Problem description: When you reach the line containing "t.acc n = 0) ∧" in the data below, begin returning lines exactly as written, and stop once the line containing "exact exec_answersUnread" has been returned.

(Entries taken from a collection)
■ ■ ■
/-- R145, R146: the selected source, and in every case TAPS and the active kernel. The Dirac kernel is one tap of 32768
(R142). -/
def Obligations.SelectionFollowsRateAndCutoff : Prop :=
  ∀ (s : State), s.ksel = selectKernel s.cfg s.sampleRate s.cutoff →
    (rateIndexOf s.sampleRate = none → s.ksel.source = .dirac none ∧ activeKernel s = [32768]) ∧
    (∀ i, rateIndexOf s.sampleRate = some i →
      (s.cutoff = 0 → s.ksel.source = .rate i ∧ activeKernel s = KernelBank.kr s.cfg.bank i) ∧
      (∀ k, s.cutoff ≠ 0 → s.cfg.freqAware = true → KernelBank.kcAt s.cfg.bank i s.cutoff = some k →
        s.ksel.source = .cutoff i ∧ activeKernel s = k) ∧
      (s.cutoff ≠ 0 → s.cfg.freqAware = false ∨ KernelBank.kcAt s.cfg.bank i s.cutoff = none →
        s.ksel.source = .dirac (some i) ∧ activeKernel s = [32768])) ∧
    s.ksel.taps = (activeKernel s).length

/-- R147: SET_CUTOFF completes with the cutoff recorded and the kernel reselected, nothing else changes, and the same
cutoff twice leaves the state as once; without `FREQ_AWARE` it is ILLEGAL. -/
def Obligations.SetCutoffReselectsTheKernel : Prop :=
  ∀ s : State,
    (s.cfg.freqAware = true → s.arg0.toNat < 2 ^ 32 →
      ∃ t, exec .setCutoff s = .next t ∧ t.cutoff.toNat = s.arg0.toNat ∧
        t = { s with cutoff := t.cutoff, ksel := selectKernel s.cfg s.sampleRate t.cutoff } ∧
        exec .setCutoff t = .next t) ∧
    (s.cfg.freqAware = false → exec .setCutoff s = .next (reject .illegal s))

/-! ### The accumulator -/

/-- R165: CLEAR completes in both lifecycle states: every slot 0, OFFSET half of FACTOR, AVAIL and INTEGRATOR 0, nothing
else; CLEAR twice is CLEAR once, and SAMPLES_AVAIL then answers 0. -/
def Obligations.ClearZeroesTheBuffer : Prop :=
  ∀ s : State, ∃ t, exec .clear s = .next t ∧ (∀ j, accRead t.acc j = 0) ∧
    t = { s with acc := t.acc, offset := s.factor / 2, avail := 0, integrator := 0 } ∧
    exec .clear t = .next t ∧ exec .samplesAvail t = .next { t with result := 0 }

/-- R166: for 1 to SIZE - AVAIL samples, CLOCKS_NEEDED completes with RESULT the least tick count k whose position
`k * factor + offset` reaches n samples, and changes nothing else; above that it is rejected with CAPACITY. -/
def Obligations.ClocksNeededAnswersTheLeastTickCount : Prop :=
  ∀ s : State, s.Inv → s.ready = true → 0 < s.arg0.toNat → s.arg0.toNat < 2 ^ 32 →
    (s.avail + s.arg0.toNat ≤ s.cfg.size →
      ∃ t, exec .clocksNeeded s = .next t ∧ t = { s with result := t.result } ∧
        IsLeast {k : ℕ | s.arg0.toNat * 2 ^ 32 ≤ k * s.factor + s.offset} t.result.toNat) ∧
    (s.cfg.size < s.avail + s.arg0.toNat → exec .clocksNeeded s = .next (reject .capacity s))

/-- R167: when CLOCKS_NEEDED answers k for n >= 1 samples, k is at least 1; END_FRAME of k, where k fits its operand, is
accepted and makes at least n samples available; and END_FRAME of k - 1, where that fits (k up to 2^32), is accepted and
makes at most n - 1. -/
def Obligations.ClocksNeededIsMinimalForEndFrame : Prop :=
  ∀ s t : State, s.Inv → s.ready = true → 0 < s.arg0.toNat → s.arg0.toNat < 2 ^ 32 →
    s.avail + s.arg0.toNat ≤ s.cfg.size → exec .clocksNeeded s = .next t →
    0 < t.result.toNat ∧
    (t.result.toNat < 2 ^ 32 →
      ∃ u, exec .endFrame { s with arg0 := t.result } = .next u ∧ u.err = s.err ∧ u.lastErr = s.lastErr ∧
        s.avail + s.arg0.toNat ≤ u.avail) ∧
    (t.result.toNat ≤ 2 ^ 32 →
      ∃ u, exec .endFrame { s with arg0 := t.result - 1 } = .next u ∧ u.err = s.err ∧ u.lastErr = s.lastErr ∧
        u.avail ≤ s.avail + (s.arg0.toNat - 1))

/-- R170, R171, R172: an ADD_DELTA whose taps all fall below DEPTH completes; slot base + i gains `d * c[i]` modulo 2^64,
with base `avail + ((time * factor + offset) >> 32)`; every other slot and every other field is as before. -/
def Obligations.AddDeltaSpreadsTheKernel : Prop :=
  ∀ s : State, s.Inv → s.ready = true → s.arg0.toNat < 2 ^ 32 → -2 ^ 31 ≤ s.arg1.toInt → s.arg1.toInt < 2 ^ 31 →
    s.arg1 ≠ 0 →
    let base := s.avail + (s.arg0.toNat * s.factor + s.offset) / 2 ^ 32
    let k := activeKernel s
    base + k.length ≤ s.cfg.depth →
    ∃ t, exec .addDelta s = .next t ∧ t = { s with acc := t.acc } ∧
      (∀ i (h : i < k.length), accRead t.acc (base + i) = accRead s.acc (base + i) + BitVec.ofInt 64 (s.arg1.toInt * k[i])) ∧
      (∀ j, j < base ∨ base + k.length ≤ j → accRead t.acc j = accRead s.acc j)

/-- R173: a delta with any tap at or beyond slot DEPTH is rejected with CAPACITY. -/
def Obligations.DeltaBeyondTheBufferIsRejected : Prop :=
  ∀ s : State, s.ready = true → s.arg0.toNat < 2 ^ 32 → -2 ^ 31 ≤ s.arg1.toInt → s.arg1.toInt < 2 ^ 31 → s.arg1 ≠ 0 →
    (∃ i, i < (activeKernel s).length ∧
      s.cfg.depth ≤ s.avail + (s.arg0.toNat * s.factor + s.offset) / 2 ^ 32 + i) →
    exec .addDelta s = .next (reject .capacity s)

/-- R174: any two orders of the same ADD_DELTAs in one frame leave the same accumulator and the same of everything else,
provided no ADD_DELTA of the first order is rejected (R228: no ERR bit is set at its end); then none of the other is. -/
def Obligations.DeltaOrderDoesNotMatter : Prop :=
  ∀ (s t : State) (ds es : List (Word × Word)), s.Inv → ds.Perm es →
    issueAll (ds.map fun d => deltaCommand d.1 d.2) s = .next t → t.Clean →
    ∃ u, issueAll (es.map fun d => deltaCommand d.1 d.2) s = .next u ∧ u.Clean ∧
      u = { t with arg0 := u.arg0, arg1 := u.arg1 }

/-- R148: an ADD_DELTA of amplitude d whose taps all fall below DEPTH completes, and its slots then sum to `d * 2^15` more
than before, modulo 2^64. Sticky ERR bits make no difference (R227). -/
def Obligations.DeltaHasUnitGain : Prop :=
  ∀ s : State, s.Inv → s.ready = true → s.arg0.toNat < 2 ^ 32 → -2 ^ 31 ≤ s.arg1.toInt → s.arg1.toInt < 2 ^ 31 →
    s.avail + (s.arg0.toNat * s.factor + s.offset) / 2 ^ 32 + (activeKernel s).length ≤ s.cfg.depth →
    ∃ t, exec .addDelta s = .next t ∧ t = { s with acc := t.acc } ∧
      slotSum t.acc s.cfg.depth = slotSum s.acc s.cfg.depth + BitVec.ofInt 64 (s.arg1.toInt * 2 ^ 15)

/-- R149: after one ADD_DELTA of amplitude d into a silent buffer, all taps below DEPTH, the sum of the slots up to
base + m, which the output stage forms, is `d * (c[0] + ... + c[m])`, and 0 below base. -/
def Obligations.SlotsSumToTheStepResponse : Prop :=
  ∀ s : State, s.Inv → s.ready = true → s.arg0.toNat < 2 ^ 32 → -2 ^ 31 ≤ s.arg1.toInt → s.arg1.toInt < 2 ^ 31 →
    (∀ j, accRead s.acc j = 0) →
    let base := s.avail + (s.arg0.toNat * s.factor + s.offset) / 2 ^ 32
    base + (activeKernel s).length ≤ s.cfg.depth →
    ∃ t, exec .addDelta s = .next t ∧ (∀ n, n ≤ base → slotSum t.acc n = 0) ∧
      ∀ m, slotSum t.acc (base + m) = BitVec.ofInt 64 (s.arg1.toInt * ((activeKernel s).take m).sum)
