/-! ### The obligations -/

/-- Settles O56: the next state and the byte writes are chosen before the array, command by command. -/
theorem blockNeverReadsThePcmArray : Obligations.BlockNeverReadsThePcmArray := by
  unfold Obligations.BlockNeverReadsThePcmArray
  exact exec_answersUnread

/-- Settles O7: each of the listed breaches contradicts one conjunct of a legal configuration. -/
theorem illegalConfigurationIsRefused : Obligations.IllegalConfigurationIsRefused := by
  unfold Obligations.IllegalConfigurationIsRefused
  intro s h
  refine step_of_not_legal fun hlegal => ?_
  obtain ⟨hsize, hsizeMax, htaps, htapsMax, hhead, hleak, hbank⟩ := (configLegal_iff s.cfg).1 hlegal
  rcases h with h | h | h | h | h | h | ⟨i, hkr⟩ | ⟨e, he, hcut | hkc⟩
  iterate 6 · omega
  · exact not_kernelLegal hkr (kernelBankLegal_kr hbank i)
  · exact (kernelBankLegal_kc hbank he).1 hcut
  · exact not_kernelLegal hkc (kernelBankLegal_kc hbank he).2

end Sys2Proof.Machine
end

section
/-! The statements of 10_state.md: every step keeps the invariant (O23, O22), what the registers read and what a write
does (O5, O9, O12 to O17), which command or step writes which field (O24, O25, O26, O55), and KSEL (O18). -/

namespace Sys2Proof.Machine

/-! ### The selection at reset (R44, R145) -/

/-- No rate is 0 Hz, so the reset value of SAMPLE_RATE has no rate index (R44, R144). -/
theorem rateIndexOf_zero : rateIndexOf 0 = none := by decide

theorem selectKernel_zero (cfg : Config) (cut : BitVec 32) :
    selectKernel cfg 0 cut = { source := .dirac none, taps := 1 } := by
  simp only [selectKernel, rateIndexOf_zero]

/-! ### The factor SET_RATES computes (R162, R163) -/

theorem isPositive64_significand_pos {x : Word} (h : isPositive64 x = true) : 0 < significand x := by
  simp only [isPositive64, Bool.and_eq_true, decide_eq_true_eq] at h
  exact Nat.pos_of_ne_zero h.2

theorem ceilDiv_pos {a b : Nat} (ha : 0 < a) (hb : 0 < b) : 0 < ceilDiv a b := by
  have := ceilDiv_le_iff (a := a) hb 0
  omega

/-- The factor of two positive rates is at least 1 (R51). -/
theorem factorOf_pos {cr sr : Word} (hcr : isPositive64 cr = true) (hsr : isPositive64 sr = true) :
    0 < factorOf cr sr := by
  have hc := isPositive64_significand_pos hcr
  have hs := isPositive64_significand_pos hsr
  unfold factorOf
  split
  · exact ceilDiv_pos (by positivity) hc
  · exact ceilDiv_pos (by positivity) (by positivity)

/-! ### ERR and LAST_ERR (R35, R220, R224) -/

theorem ofNat_code_ne_zero (c : Cause) : BitVec.ofNat 8 c.code ≠ 0 := by cases c <;> decide

theorem toNat_ofNat_code_le (c : Cause) : (BitVec.ofNat 8 c.code).toNat ≤ 7 := by cases c <;> decide

theorem ne_zero_of_clearErr {v : Word} {err : BitVec 7} (h : clearErr v err ≠ 0) : err ≠ 0 := by
  rintro rfl
  exact h BitVec.zero_and

/-! ### What keeps the invariant (R51) -/

section
variable {s : State}

theorem State.Inv.ready_of_avail_pos (h : s.Inv) (ha : 0 < s.avail) : s.ready = true := by
  by_contra hr
  obtain ⟨-, -, havail, -⟩ := h.uninitFresh (by simpa using hr)
  omega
■ ■ ■
Solution to this problem:
    ∃ t, exec .addDelta s = .next t ∧ (∀ n, n ≤ base → slotSum t.acc n = 0) ∧
      ∀ m, slotSum t.acc (base + m) = BitVec.ofInt 64 (s.arg1.toInt * ((activeKernel s).take m).sum)
/-! ### The obligations -/

/-- Settles O56: the next state and the byte writes are chosen before the array, command by command. -/
theorem blockNeverReadsThePcmArray : Obligations.BlockNeverReadsThePcmArray := by
  unfold Obligations.BlockNeverReadsThePcmArray
  exact exec_answersUnread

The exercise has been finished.